According to web giant Adobe, 85% of the top websites on the internet run Flash which seems like an incredibly high number. This got me wondering just how HTML 5 is shaping up against Flash and can it ever be a serious competitor?
Evan’s Data, a web statistics company recently polled 1,200 web developers about their usage or planned usage of HTML 5 and the results were quite surprising. From the looks of things HTML 5 is starting to gain big traction with more and more web design companies who are making the switch away from Adobe Flash.
By country, here is the percentage of developers who have committed to HTML 5:
- Asia: 58%
- USA: 43%
- Europe: 39%
- Middle East: 39%
- Africa: 39%
Evan’s data added that respondents who said they were planning the switch ‘soon’ would take the total figure to roughly 75% of all web developers quizzed.
Benefits to HTML 5 over Flash:
- Improved video support, no extra codecs or 3rd party plugins are required which make is incredibly easy to embed video into your websites.

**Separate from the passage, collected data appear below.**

-- ==== Sys2Proof/Machine/Boss.lean ====
section
/-!
DEFINITION. The host registers and launches from submission to completion (spec/16 R370-R377, spec/17 R385,
R389, R390, R393, spec/20 R415).
-/
namespace Sys2Proof.Machine

open Sys2Proof

/-! ## Queues and registers (R370, R371, R385) -/

/-- Ready is set: registers are written and launches taken (R415). -/
def State.isReady (s : State) : Bool := s.host.status.getLsbD 0

/-- A launch queue, if it exists. -/
def State.queue (s : State) (q : Nat) : Option LQueue := slook s.host.queues q

/-- Changes a launch queue. -/
def State.updQueue (s : State) (q : Nat) (f : LQueue → LQueue) : State :=
  { s with host := { s.host with queues := smod f q s.host.queues } }

/-- A size of a ring: a power of two from 16 to 4,096 (R370). -/
def ringSize (n : Nat) : Bool := (List.range 9).any (fun i => n = 2 ^ (i + 4))

/-- Where a ring in device memory may lie. -/
def ringPlace (dev : Bool) (a : U64) (bytes : Nat) : Bool :=
  a.toNat % 64 = 0 && (!dev || ((memNode a.toNat).isSome && (memNode (a.toNat + bytes - 1)) = memNode a.toNat))

/-- The parameters of a queue are within their limits (R370). -/
def queueParamsOk (p : QueueParams) : Bool :=
  ringSize p.entries && ringSize p.centries && ringPlace p.dev p.ring (64 * p.entries) &&
    ringPlace p.cdev p.cring (32 * p.centries)

/-- QUEUE_CREATE: the driver creates a queue that does not exist yet (R370). -/
def execQueueCreate (s : State) : Host.Outcome State Fault Refusal :=
  match s.inp with
  | .queueNew q p =>
    if queueParamsOk p && (s.queue q.toNat).isNone then
      .next { s with host := { s.host with queues := sins q.toNat { par := p } s.host.queues } }
    else notYet "QUEUE_CREATE"
  | _ => notYet "QUEUE_CREATE"

/-- QUEUE_DESTROY: the driver destroys a queue with no launch in progress and no record waiting; its pending kills
end with it (R390). -/
def execQueueDestroy (s : State) : Host.Outcome State Fault Refusal :=
  match s.inp with
  | .queue q =>
    match s.queue q.toNat with
    | some x =>
      if x.waiting.isEmpty && !(s.boss.launches.any (fun l => l.queue = q.toNat)) then
        .next { s with host := { s.host with
          queues := sdel q.toNat s.host.queues, kills := s.host.kills.filter (fun k => k.1 ≠ q.toNat) } }
      else notYet "QUEUE_DESTROY"
    | none => notYet "QUEUE_DESTROY"
  | _ => notYet "QUEUE_DESTROY"

/-- A write to the doorbell of a queue (R371): TAIL and CHEAD, modulo the sizes of their rings. One in the cycle at which
ready is set is ignored (R415). -/
def State.writeDoorbell (s : State) (q : Nat) (v : U64) : State :=
  if !s.isReady || s.board.readyAt = some s.dcc then s
  else s.updQueue q (fun x => { x with
    tail := BitVec.ofNat 16 (field v.toNat 0 16 % x.par.entries), chead := BitVec.ofNat 16 (field v.toNat 32 16 % x.par.centries) })

/-- DOORBELL_WRITE (R371, R415). -/
def execDoorbellWrite (s : State) : Host.Outcome State Fault Refusal :=
  match s.inp with
  | .write q v => .next (s.writeDoorbell q.toNat v)
  | _ => notYet "DOORBELL_WRITE"

/-- A write to INJECT (R393); it is accepted before ready as well (R415). -/
def State.writeInject (s : State) (v : U64) : State :=
  { s with host := { s.host with inject := v &&& 0x80000007FFFFFFFF#64, armedAt := s.dcc } }

/-- INJECT_WRITE (R393). -/
def execInjectWrite (s : State) : Host.Outcome State Fault Refusal :=
  match s.inp with
  | .reg _ v => .next (s.writeInject v)
  | _ => notYet "INJECT_WRITE"

/-- A write to KILLACK: the pending kill of the pair ends (R390). -/
def State.writeKillack (s : State) (v : U64) : State :=
  if !s.isReady then s
  else
    let k := (field v.toNat 16 4, field v.toNat 0 16)
    { s with host := { s.host with kills := s.host.kills.filter (fun x => x ≠ k) } }

/-- KILLACK_WRITE (R385, R390). -/
def execKillackWrite (s : State) : Host.Outcome State Fault Refusal :=
  match s.inp with
  | .reg _ v => .next (s.writeKillack v)
  | _ => notYet "KILLACK_WRITE"

/-- A read of BAR0 (R385, R371, R415): registers that the table does not list, and every register but STATUS before
ready, read as zero. -/
def State.readBar0 (s : State) (off : Nat) : U64 :=
  if off = 0 then s.host.status
  else if !s.isReady then 0#64
  else if 0x1000 ≤ off && off < 0x1080 && off % 8 = 0 then
    match s.queue ((off - 0x1000) / 8) with
    | some x => BitVec.ofNat 64 (x.tail.toNat + x.head.toNat * 2 ^ 16 + x.chead.toNat * 2 ^ 32)
    | none => 0#64
  else if off = 0x2000 then s.host.prqHead.setWidth 64
  else if off = 0x2008 then s.host.prqTail.setWidth 64
  else if off = 0x2010 then s.host.rpqTail.setWidth 64
  else if off = 0x2018 then s.host.rpqHead.setWidth 64
  else if off = 0x2020 then s.host.stale
  else if off = 0x2100 then s.host.inject
  else 0#64

/-! ## Launches -/

/-- A queued completion record of a launch or of a refused entry (R375). -/
def State.record (s : State) (r : Completion) : State := s.updQueue r.queue (fun x => { x with waiting := x.waiting ++ [r] })

/-- A completion record in its layout (R375). -/
def Completion.bytes (r : Completion) : List Byte :=
  leBytes 8 r.tag.toNat ++ leBytes 1 r.status ++ leBytes 1 r.queue ++ leBytes 2 r.index ++ leBytes 4 r.cause.toNat ++
    leBytes 4 r.team.toNat ++ leBytes 4 r.late.toNat ++ leBytes 8 r.dcc.toNat

/-- The completion ring has room: it holds fewer than CENTRIES − 1 unread records (R371). -/
def LQueue.room (x : LQueue) : Bool :=
  (x.ctail.toNat + x.par.centries - x.chead.toNat) % x.par.centries < x.par.centries - 1

/-- Writes bytes at a physical address that the device itself uses; descriptors stay but for whole blocks. -/
def State.physWrite (s : State) (pa : Nat) (bs : List Byte) : State :=
  ((splitLines pa bs.length).foldl (fun p q =>
    (p.1.engineWrite 0#4 (.mem q.1) (bytesAt q.2.1 (p.2.take q.2.2)) (some 0x00FF#16), p.2.drop q.2.2)) (s, bs)).1

/-- Writes the first waiting completion record of a queue, then signals VEC (R371, R375). -/
def State.writeRecord (s : State) (q : Nat) : State :=
  match s.queue q with
  | none => s
  | some x =>
    match x.waiting with
    | [] => s
    | r :: rest =>
      let at' := x.ctail.toNat
      let s := if x.par.cdev then s.physWrite (x.par.cring.toNat + 32 * at') r.bytes else s
      let s := s.updQueue q (fun x => { x with waiting := rest, ctail := BitVec.ofNat 16 ((at' + 1) % x.par.centries) })
      { s with host := { s.host with written := s.host.written ++ [r], msi := s.host.msi ++ [x.par.vec.toNat] } }

/-- A record of a queue can be written now. -/
def State.recordDue (s : State) (q : Nat) : Bool :=
  match s.queue q with
  | some x => !(x.waiting.isEmpty) && x.room
  | none => false

/-- COMPLETION_RECORD_WRITE (R371, R375). -/
def execCompletionRecordWrite (s : State) : Host.Outcome State Fault Refusal :=
  match s.inp with
  | .queue q => if s.recordDue q.toNat then .next (s.writeRecord q.toNat) else notYet "COMPLETION_RECORD_WRITE"
  | _ => notYet "COMPLETION_RECORD_WRITE"

/-- Notes the entry into the waiting set of launches that have become eligible since an earlier state (R374, R378). -/
def State.refresh (s old : State) : State :=
  let upd (l : Launch) : Launch :=
    if s.eligible l && !(old.boss.launches.any (fun o => o.id = l.id && old.eligible o)) then { l with since := s.dcc.toNat } else l
  { s with boss := { s.boss with launches := s.boss.launches.map upd } }

/-- The report area of a launch (R376). -/
def State.reportArea (s : State) (l : Launch) (status : Nat) : State :=
  let frames := if status = 2 && l.frames.length = 8 then l.frames.flatten else List.replicate 512 0#8
  let data := frames ++ maskBytes l.info.teams l.retired
  if l.report = 0#64 || !(s.vaOk l.info true l.report.toNat data.length) then s
  else s.vaWrite l.info l.report.toNat data (fun _ => 0x00FF#16)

- HTML 5 has support for Geo Location support.
- More intuitive forms. Many enhancements to input text / search boxes. Easier to validate data.

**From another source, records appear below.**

/-- Links, remote copies, time and sessions (R202, R332, R391-R394, R402, R403): a good flit ends its replays, a bad one is
replayed and the sixteenth takes the port down, as a missing acknowledgement does; a timing message is noted with the port
that brought it; STATUS bit 3 is set when it is due; a payload that arrives is written by accesses of the link and answered
with its checksum when they have performed, or, where it may not be written, answered with RPAGE and nothing written; a
payload that began to arrive before INJECT was armed is not flipped; the answer to a copy ends it; a peer is given a session
only when its signature verifies, its key is allowed and there is room, with keys from both sides' nonces and this module's
own signed greeting sent, and one that fails a check is noted; a session takes new keys; a frame is accepted at most once
and delivered, and frames go out under a nonce of session and counter. The model's choices in it: a good flit as an
acknowledgement, and RPAGE for a payload that may not be written (log entry 79), routes that come with timing messages (52),
and what becomes of refused peers, rekeys and sessions (59). -/
def Obligations.LinksAndSessions : Prop :=
  (∀ (s : State) (port : BitVec 5) (good : Bool), s.inp = .flit port good → s.links.up.getLsbD port.toNat = true →
    Answers .linkFlitReceive s (fun t =>
      (good = true → sget 0 t.links.replays port.toNat = 0 ∧ sget 0 t.links.acked port.toNat = s.dcc.toNat ∧
        t.links.up = s.links.up) ∧
      (good = false → sget 0 s.links.replays port.toNat < 15 →
        sget 0 t.links.replays port.toNat = sget 0 s.links.replays port.toNat + 1 ∧ t.links.up = s.links.up) ∧
      (good = false → 15 ≤ sget 0 s.links.replays port.toNat → t.links.up.getLsbD port.toNat = false ∧
        ∀ r ∈ t.links.routes, r.2 ≠ port)) ∧
    (sget 0 s.links.acked port.toNat + 2 ^ 20 ≤ s.dcc.toNat → Answers .linkAckTimeout s (fun t =>
      (∀ i < 24, t.links.up.getLsbD i = (s.links.up.getLsbD i && i ≠ port.toNat)) ∧ ∀ r ∈ t.links.routes, r.2 ≠ port))) ∧
  (∀ (s : State) (port : BitVec 5) (node : BitVec 20) (offset : Int), s.inp = .timing port node offset →
    s.links.up.getLsbD port.toNat = true → node ≠ s.links.node → Answers .timingMessage s (fun t =>
      (node, port) ∈ t.links.routes ∧ (node, offset) ∈ t.links.seen ∧ (∀ p ∈ t.links.seen, p.1 = node → p.2 = offset) ∧
      (t.host.status.getLsbD 3 = true → s.host.status.getLsbD 3 = true ∧ -8 ≤ t.links.offset ∧ t.links.offset ≤ 8))) ∧
  (∀ s : State, s.isReady = true → s.host.status.getLsbD 3 = false → -8 ≤ s.links.offset → s.links.offset ≤ 8 →
    s.links.steadySince + 2 ^ 20 ≤ s.dcc.toNat →
    exec .dccSynchronised s = .next { s with host := { s.host with status := s.host.status ||| 8#64 } }) ∧
  (∀ (s : State) (p : Payload) (l : Launch), s.inp = .remote (.payload p) → s.launchOf p.launch = some l →
    s.vaMoving l.info p.da.toNat p.bytes.length = false → Answers .remoteCopyPayload s (fun t =>
      (s.host.armedAt.toNat ≤ p.began.toNat → t.host.inject.getLsbD 63 = false) ∧
      (p.began.toNat < s.host.armedAt.toNat → t.host = s.host) ∧ t.dram = s.dram ∧ t.gal = s.gal ∧
      (s.vaOk l.info true p.da.toNat p.bytes.length = false →
        t.links.answered = s.links.answered ++ [{ node := p.node, id := p.id, how := .rpage, sum := 0#32 }] ∧ t.acc = s.acc) ∧
      (s.vaOk l.info true p.da.toNat p.bytes.length = true → s.host.inject.getLsbD 63 = false → p.bytes ≠ [] →
        t.links.answered = s.links.answered ∧ ∃ ids, t.links.inbound = s.links.inbound ++
          [{ node := p.node, id := p.id, writes := ids, sum := wzSumOf p.ck p.start p.bytes }] ∧ ids ≠ [] ∧
          ∀ i ∈ ids, ∃ a ∈ t.acc, a.id = i ∧ a.party = .link ∧ a.stage = .system))) ∧
  (∀ (s : State) (node : BitVec 20) (id : Nat) (b : Inbound), s.inp = .remote (.written node id) →
    s.links.inbound.find? (fun b => b.node = node && b.id = id) = some b → (∀ a ∈ s.acc, a.id ∉ b.writes) →
    Answers .remoteCopyPayload s (fun t =>
      t.links.answered = s.links.answered ++ [{ node := node, id := id, how := .ok, sum := b.sum }] ∧
      (∀ x ∈ t.links.inbound, ¬(x.node = node ∧ x.id = id)) ∧ { t with links := s.links } = s)) ∧
  (∀ (s : State) (id : Nat) (how : RemoteEnd) (sum : U32) (r : Remote), s.inp = .remote (.answer id how sum) →
    s.links.sent.find? (fun r => r.id = id) = some r → Answers .remoteCopyPayload s (fun t =>
      (∀ x ∈ t.links.sent, x.id ≠ id) ∧ ∀ m ∈ ((t.cluster r.slot).core r.core).units.wzq,
        m.data.sent = true → m.data.i0 = id → m.data.remote.isSome = true)) ∧
  (∀ (s : State) (l : List (BitVec 512)), s.inp = .digests l → exec .allowListInstall s = .next { s with allow := l }) ∧
  (∀ (s : State) (p : PeerHello), s.inp = .hello p →
    let number := s.freeAt 20 0
    let own := Config.nonce number
    let sent : List (BitVec 20 × List Byte) := s.links.hellos ++ [(p.node, helloOf number)]
    (p.signed = true → p.keyDigest ∈ s.allow → s.sessions.length < 256 → (∀ x ∈ s.sessions, x.sid ≠ p.sid) →
      Answers .sessionSetup s (fun t => t.links.hellos = sent ∧ p.node ∉ t.links.refused ∧ t.sessions = s.sessions ++ [{
        sid := p.sid, node := p.node, since := s.dcc.toNat
        keys := if p.node.toNat < s.links.node.toNat then
            Config.sessionKeys (Config.ecdh (Config.ephemeral number) p.pub) (p.nonce ++ own) p.node s.links.node
          else Config.sessionKeys (Config.ecdh (Config.ephemeral number) p.pub) (own ++ p.nonce) s.links.node p.node }])) ∧
    (p.signed = false ∨ p.keyDigest ∉ s.allow → Answers .sessionSetup s (fun t =>
      p.node ∈ t.links.refused ∧ t.links.hellos = sent ∧ t.sessions.length = s.sessions.length ∧
      ∀ r x, s.rings = [r] → r.run = some x → p.node ∈ x.neighbours → s.linked p.node = false →
        ∀ q, t.rings[0]? = some q → q.run = none)) ∧
    (p.signed = true → p.keyDigest ∈ s.allow → 256 ≤ s.sessions.length → Answers .sessionSetup s (fun t =>
      t.sessions = s.sessions ∧ t.links.hellos = sent ∧ t.links.refused = s.links.refused))) ∧
  (∀ (s : State) (sid : U32) (pub : BitVec 1056) (nonce : BitVec 256), s.inp = .rekey sid pub nonce →
    (∃ x ∈ s.sessions, x.sid = sid) → Answers .sessionRekey s (fun t => t.sessions.length = s.sessions.length ∧
      ∀ (i : Nat) (x : Session), s.sessions[i]? = some x → t.sessions[i]? = some (if x.sid = sid then
        { x with keys := s.keysFor (s.freeAt 20 0) x.node pub nonce, since := s.dcc.toNat, frames := 0 } else x))) ∧
  (∀ (x : Session) (dcc : Nat) (f : Frame), x.accepts dcc f = true ↔ f.tagGood = true ∧ f.counter ∉ x.seen ∧
    (∀ h, x.high = some h → h.toNat < f.counter.toNat + 64) ∧ x.frames + 1 < 2 ^ 32 ∧ dcc + 1 < x.since + 2 ^ 36) ∧
  (∀ (s : State) (f : Frame), s.inp = .frame f → Answers .sessionFrameReceive s (fun t =>
    t.sessions.length = s.sessions.length ∧ ∀ (i : Nat) (x : Session), s.sessions[i]? = some x →
      (x.sid ≠ f.sid → t.sessions[i]? = some x) ∧
      (x.sid = f.sid → ∃ y : Session, t.sessions[i]? = some y ∧ (∀ d, s.dcc.toNat ≤ d → y.accepts d f = false) ∧
        (x.accepts s.dcc.toNat f = true → y.inbox = x.inbox ++ [f.payload] ∧ y.dropped = x.dropped ∧ f.counter ∈ y.seen) ∧
        (x.accepts s.dcc.toNat f = false → y = { x with dropped := x.dropped + 1 })))) ∧
  (∀ (x : Session) (m : CollMsg), x.send m =
    { x with out := x.out ++ [(x.sid ++ x.sent, m)], sent := x.sent + 1, frames := x.frames + 1 })

/-- Collectives (R395-R400): a ring is mapped once into a launch, on writable pages of grade 1,
with its SIZE in its control line and everything else in it 0; a doorbell store moves TAIL
when it has room, and is discarded with OVF when it has none, and changes nothing else of the control line; a descriptor
that is posted is taken; a message without the collective's table, an abort and an unreachable member end it, with word to
its neighbours; a partial that is waited for is held, or counted as late after the close; a message for a collective that has
not started waits for it, and under QUORUM a partial for one that has ended is late; a quorum closes after its cycle. The
model's choices in it: how members end by a digest, an abort or an unreachable neighbour, and the DCC at which a descriptor
counts as posted (log entry 51), and that a slot is read in one step (81). -/
def Obligations.Collectives : Prop :=
  (∀ (s : State) (launch : Nat) (crb : U64) (size : U32) (pa : Nat), s.inp = .ringMap launch crb size →
    let r : Ring := { launch := launch, crb := crb, size := size }
    let at' (u : State) (i : Nat) : Option Nat := u.vaPa (s.ringTeam r) true (crb.toNat + 64 * i)
    let own (l : Loc) : Prop := ∃ i ≤ size.toNat, ∃ a, at' s i = some a ∧ l = .mem (a / 64)
    (s.launchOf launch).isSome = true → crb.toNat % 65536 = 0 → (∃ i < 9, size.toNat = 2 ^ (i + 4)) →
    (∀ q ∈ s.rings, q.launch ≠ launch) → s.ringPa r = some pa → s.vaOk (s.ringTeam r) true crb.toNat (64 + 64 * size.toNat) = true →
    s.vaFirst (s.ringTeam r) crb.toNat (64 + 64 * size.toNat) = true → Answers .collectiveRingMap s (fun t =>
      (∃ qs, t.rings = qs ++ [r] ∧ qs.length = s.rings.length) ∧
      (s.rings = [] → (∀ i j, i < j → j ≤ size.toNat → at' s i ≠ at' s j) →
        (∀ u : State, u.boss = s.boss → u.dram.grade = s.dram.grade → (∀ l, ¬own l → u.locBytes l = s.locBytes l) →
          ∀ i ≤ size.toNat, at' u i = at' s i) →
        ∀ i ≤ size.toNat, ∀ a, at' s i = some a → t.locBytes (.mem (a / 64)) =
          (if i = 0 then List.replicate 8 0#8 ++ leBytes 4 size.toNat ++ List.replicate 52 0#8 else List.replicate 64 0#8)))) ∧
  (∀ (s : State) (id : Nat) (f : EccFind) (a : Access) (n : Nat) (r : Ring) (pa : Nat) (v : U32), s.inp = .perform id f →
    s.access id = some a → s.atHead a = true → a.stage = .system → a.loc = .mem (pa / 64) → a.loc.unmapped = none →
    a.op = .store (bytesAt 0 (leBytes 4 v.toNat)) none → s.found a.loc f = .clean → a.loc ∉ s.bad → s.rings[n]? = some r → pa % 64 = 0 →
    (∀ u : State, u.boss = s.boss → u.dram.grade = s.dram.grade → (∀ l, l ≠ a.loc → u.locBytes l = s.locBytes l) →
      u.ringPa r = some pa ∧ ∀ (m : Nat) (q : Ring) (pb : Nat), m ≠ n → s.rings[m]? = some q → u.ringPa q = some pb →
        pb / 64 ≠ pa / 64) → Answers .accessPerform s (fun t =>
      let ok : Bool := (v - r.head).toNat ≤ r.size.toNat && (r.tail - r.head).toNat ≤ (v - r.head).toNat
      t.rings[n]? = some (if ok then { r with
        tail := v, posts := r.posts ++ List.replicate (v - r.tail).toNat s.dcc.toNat } else r) ∧ (∀ m, m ≠ n → t.rings[m]? = s.rings[m]?) ∧
      t.readRing r 0 = (if ok then v else r.tail) ∧
      (∀ i < 32, (t.readRing r 12).getLsbD i = (i < 3 && ((s.readRing r 12).getLsbD i || (i = 0 && !ok)))) ∧
      ∀ i, 4 ≤ i → i < 12 ∨ 16 ≤ i → (t.locBytes a.loc)[i]? = (s.locBytes a.loc)[i]?)) ∧
  (∀ (s : State) (n : Nat) (r : Ring), s.inp = .ring n → s.rings[n]? = some r →
    (r.run = none → r.head ≠ r.tail → s.vaOk (s.ringTeam r) false (r.crb.toNat + 0x40 + 64 * (r.head.toNat % r.size.toNat)) 64 = true →
      Answers .collectiveDescriptorTake s (fun t => t.rings.length = s.rings.length ∧ ∀ q, t.rings[n]? = some q →
        q.head = r.head + 1 ∧ (q.tail = r.tail ∨ (q.tail - q.head).toNat ≤ r.size.toNat))) ∧
    (∀ x, r.run = some x → dQuorum x.desc = true → x.forwarded = false → x.close < (s.dcc.toNat : Int) →
      Answers .quorumClose s (fun t => ∀ q y, t.rings[n]? = some q → q.run = some y → y.forwarded = true))) ∧
  (∀ (s : State) (n : Nat) (index : U32) (m : CollMsg) (r : Ring) (x : Run), s.inp = .coll n index m → s.rings[n]? = some r →
    r.run = some x → x.index = index →
    let ends (word : CollMsg) : Prop := Answers .collectiveMessage s (fun t => ∀ q, t.rings[n]? = some q →
      q.run = none ∧ word ∈ q.sent)
    (∀ entry digest mask data descs, m = .part entry digest mask data descs →
      (x.page = true → dQuorum x.desc = true → Answers .collectiveMessage s (fun t => ∀ q, t.rings[n]? = some q →
        q.run = some { x with late := x.late + 1 })) ∧
      (x.page = false ∨ dQuorum x.desc = false → digest ≠ tableDigest x.table → ends .mismatch) ∧
      (x.page = false → digest = tableDigest x.table → entry ∉ x.children ∨ (∃ p ∈ x.parts, p.1 = entry) →
        exec .collectiveMessage s = .next s) ∧
      (x.page = false → digest = tableDigest x.table → entry ∈ x.children → (∀ p ∈ x.parts, p.1 ≠ entry) →
        let y : Run := if dQuorum x.desc = true ∧ (x.forwarded = true ∨ x.close < (s.dcc.toNat : Int)) then { x with late := x.late + 1 }
          else { x with parts := x.parts ++ [(entry, mask, data, descs)] }
        y.complete = false ∨ y.forwarded = true → Answers .collectiveMessage s (fun t =>
          t.rings.length = s.rings.length ∧ ∀ q, t.rings[n]? = some q → q.run = some y))) ∧
    (m = .abort ∨ m = .unreachable → dQuorum x.desc = false → ends m) ∧
    (m = .abort ∨ m = .unreachable → dQuorum x.desc = true → exec .collectiveMessage s = .next s) ∧
    (m = .mismatch → ends .mismatch) ∧
    (∀ digest mask data descs, m = .result digest mask data descs → s.vaMoving (s.ringTeam r) (dDst x.desc) (dLen x.desc) = false →
      Answers .collectiveMessage s (fun t => ∀ q, t.rings[n]? = some q → q.run = none))) ∧
  (∀ (s : State) (n : Nat) (index : U32) (m : CollMsg) (r : Ring), s.inp = .coll n index m → s.rings[n]? = some r →
    (∀ x, r.run = some x → x.index ≠ index) →
    ((index - r.head).toNat < 2 ^ 31 → Answers .collectiveMessage s (fun t =>
      t.rings[n]? = some { r with early := r.early ++ [(index, s.dcc.toNat, m)] } ∧ { t with rings := s.rings } = s)) ∧
    (∀ x entry digest mask data descs, 2 ^ 31 ≤ (index - r.head).toNat → m = .part entry digest mask data descs → r.last = some x →
      x.index = index → dQuorum x.desc = true → Answers .collectiveMessage s (fun t => ∀ q, t.rings[n]? = some q →
        q.last = some { x with late := x.late + 1 }))) ∧
  (∀ (s : State) (r : Ring) (x : Run), s.rings = [r] → r.run = some x → dQuorum x.desc = false →
    (∃ m ∈ x.others, s.linked m = false) → ∀ q, s.cutCollectives.rings[0]? = some q → q.run = none ∧ .unreachable ∈ q.sent)
end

- Offline Cache for applications. This feature allows developers to specify which items are cached in a user’s browser and which are not.
- Client Side Data Base. This handy features allows a web developer to save data client side using a real SQL database.
- Works on iOS devices. Flash is banned from the Apple app store with Steve Jobs once remaking that it was ‘old history’.
- Lightweight frame work. Flash is slow buggy and a battery hog on mobile devices unlike HTML 5 which is far more light weight.
Benefits of Flash over HTML 5:
- Provides native support for animation and interactivity within a webpage, (something, despite popular belief, HTML 5 is incapable of doing).
- Adobe Flash has hordes of developers already in existence purely because of how mature it is as a platform, that and it is relatively simple to learn the basics.
- Plugins! Flash has an established array of plugins at its disposal which, once familiar with can help to speed up development.
- Action Script 3. Action script is a powerful scripting language.
- Database integration / business support. Flash integrates incredible well with XML / PHP / SQL databases and is already long established in a lot of places and generally works well for the job.
I’m really struggling here to put Flash in a good light but I am honestly having troubling thinking up more benefits to Flash than HTML 5 other than, “it’s a more established platform”. From the looks of the above though it won’t be long until Flash becomes more and more obsolete although it still has plenty of life in it yet. Change is coming…. Slowly.